A priori estimates for general elliptic and parabolic boundary value problems over irregular domains
Maria R. Lancia, Alejandro Vélez-Santiago
TL;DR
This work develops a unified variational framework to analyze a broad class of local and nonlocal elliptic and parabolic boundary value problems on irregular domains. It introduces generalized operators $\mathcal{A}$ and $\mathcal{B}$, nonlocal boundary data $\mathcal{J}_{\Omega}$ and $\Theta_{\Gamma}$, and a Wentzell-type boundary form $\Lambda_{\Gamma}$ with boundary measure $\mu$, yielding a coercive, continuous bilinear form $\mathcal{E}_{\mu}$. The authors prove solvability, global regularity, and $L^\infty$-type a priori estimates for weak solutions, along with inverse-positivity principles, for both elliptic and parabolic problems across a wide spectrum of irregular domains (e.g., $(\epsilon,\delta)$-domains, Reifenberg flat domains, ramified fractals) and boundary geometries (including Koch snowflakes). They also construct and analyze nonlocal operators (Besov-type maps and Dirichlet-to-Neumann) within this setting, enabling fractional-type interior and boundary data and broad applications to diffusion, heat transfer, and transport on fractal interfaces. The results provide robust tools for modeling physical processes on rough surfaces and irregular regions, with implications for engineering, physics, and probability (stable-like processes).
Abstract
We investigate the realization of a myriad of general local and nonlocal inhomogeneous elliptic and parabolic boundary value problems over classes of irregular regions.

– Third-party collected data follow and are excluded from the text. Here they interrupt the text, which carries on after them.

-- ==== Sys2Proof/Word.lean ====
section
/-! DEFINITION. The value types of B2C-v7 (spec/00_scope.md R11, R12; spec/30_encoding.md R90, R91). A field
element is written as the `Nat` that stands for it (R12); the arithmetic modulo `FIELD_P` is written where a
rule asks for it. -/

namespace Sys2Proof

/-- A Word: an unsigned integer in [0, 2^64 − 1] (R12). -/
abbrev Word := BitVec 64

/-- A Byte: an unsigned integer in [0, 255] (R12). -/
abbrev Byte := BitVec 8

/-- A 32-bit command word (R90, R91). -/
abbrev CommandWord := BitVec 32

end Sys2Proof
end

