-- ==== Sys2Proof/Machine/Rotation.lean ====
section
/-! DEFINITION. ROTR16, ROTR24, ROTR32 and ROTR63 (spec/44_rotation.md R180–R194). -/

namespace Sys2Proof.Machine

/-- The eight copy constraints of a rotation by `k` limbs, output row `o`, input row `r` (R181). -/
def limbCopies (k : Fin 8) (o r : Nat) : List (Cell × Cell) :=
  [(.l 0 o, .l (0 + k) r), (.l 1 o, .l (1 + k) r), (.l 2 o, .l (2 + k) r), (.l 3 o, .l (3 + k) r),
   (.l 4 o, .l (4 + k) r), (.l 5 o, .l (5 + k) r), (.l 6 o, .l (6 + k) r), (.l 7 o, .l (7 + k) r)]

/-- The decomposed row a limb rotation reads: the source's own, or a new one for a source of kind
`Word` (R181). Answers the row and the state after. -/
def decomposedSource (b : Binding) (s : State) : Except Fault (Nat × State) :=
  match b.kind with
  | .row => .ok (b.row, s)
  | .word => do
    let t ← matRow b.val b.cell s
    .ok (s.cur, t)

/-- `LimbRot(rd, rs1, k)` (R181). The limb index wraps modulo 8 because it is a `Fin 8`. -/
def limbRotBody (k : Fin 8) (rd rs1 : Operand) (s : State) : Except Fault State := do
  let b ← s.readOperand rs1
  let (r, t) ← decomposedSource b s
  let res := rotr b.val (8 * k.val)
  let u ← emitRow (decRow res) t
  .ok (publish rd ⟨res, t.cur, .row⟩ (u.copyAll (limbCopies k t.cur r)))

/-- The row that holds the input of a rotation by 63: `P`'s row when the source is bound to `P`'s cell,
otherwise a new copy (R189, R193). -/
def rot63Source (b : Binding) (s : State) : Except Fault (Nat × State) :=
  if s.p.any (fun q => q.cell == b.cell) then .ok (s.cur - 1, s)
  else do
    let t ← copyWordRow b.val b.cell s
    .ok (s.cur, t)

/-- The row of the high bit: F holds the Bit, no limbs, no selector (R189). -/
def highBitRow (a : Word) : TraceRow :=
  { f := some (highBit a), l := noLimbs, k := none, sel := {} }

/-- R193. -/
def rotr63Body (rd rs1 : Operand) (s : State) : Except Fault State := do
  let b ← s.readOperand rs1
  let (r, t) ← rot63Source b s
  let u ← emitRow (highBitRow b.val) t
  let w ← emitRow (decRow (rotr b.val 63)) u
  .ok (publish rd ⟨rotr b.val 63, u.cur, .row⟩ (w.sel .qRot63 r))

/-- ROTR16 (R186): two limbs. -/
def execRotr16 (rd rs1 : Operand) (s : State) : Host.Outcome State Fault Refusal :=
  command rd.writable acceptsWord (limbRotBody 2 rd rs1) s

/-- ROTR24 (R187): three limbs. -/
def execRotr24 (rd rs1 : Operand) (s : State) : Host.Outcome State Fault Refusal :=
  command rd.writable acceptsWord (limbRotBody 3 rd rs1) s

/-- ROTR32 (R188): four limbs. -/
def execRotr32 (rd rs1 : Operand) (s : State) : Host.Outcome State Fault Refusal :=
  command rd.writable acceptsWord (limbRotBody 4 rd rs1) s

/-- ROTR63 (R193). -/
def execRotr63 (rd rs1 : Operand) (s : State) : Host.Outcome State Fault Refusal :=
  command rd.writable acceptsWord (rotr63Body rd rs1) s

end Sys2Proof.Machine
end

We present a unified approach in which either local or nonlocal Neumann, Robin, and Wentzell boundary value problems are treated simultaneously. We establish solvability and global regularity results for both the stationary and time-dependent heat equations governed by general differential operators with unbounded measurable coefficients and various boundary conditions at once, first on a general framework, and then by presenting concrete important examples of irregular domains, Wentzell-type boundary conditions, and nonlocal maps. As a consequence, we develop a priori estimates for multiple differential equations under various situations, which are tied to a large number of applications performed over real world regions, such heat transfer, electrical conductivity, stable-like processes (probability theory), diffusion of medical sprays in the bronchial trees, and oceanography (among many others).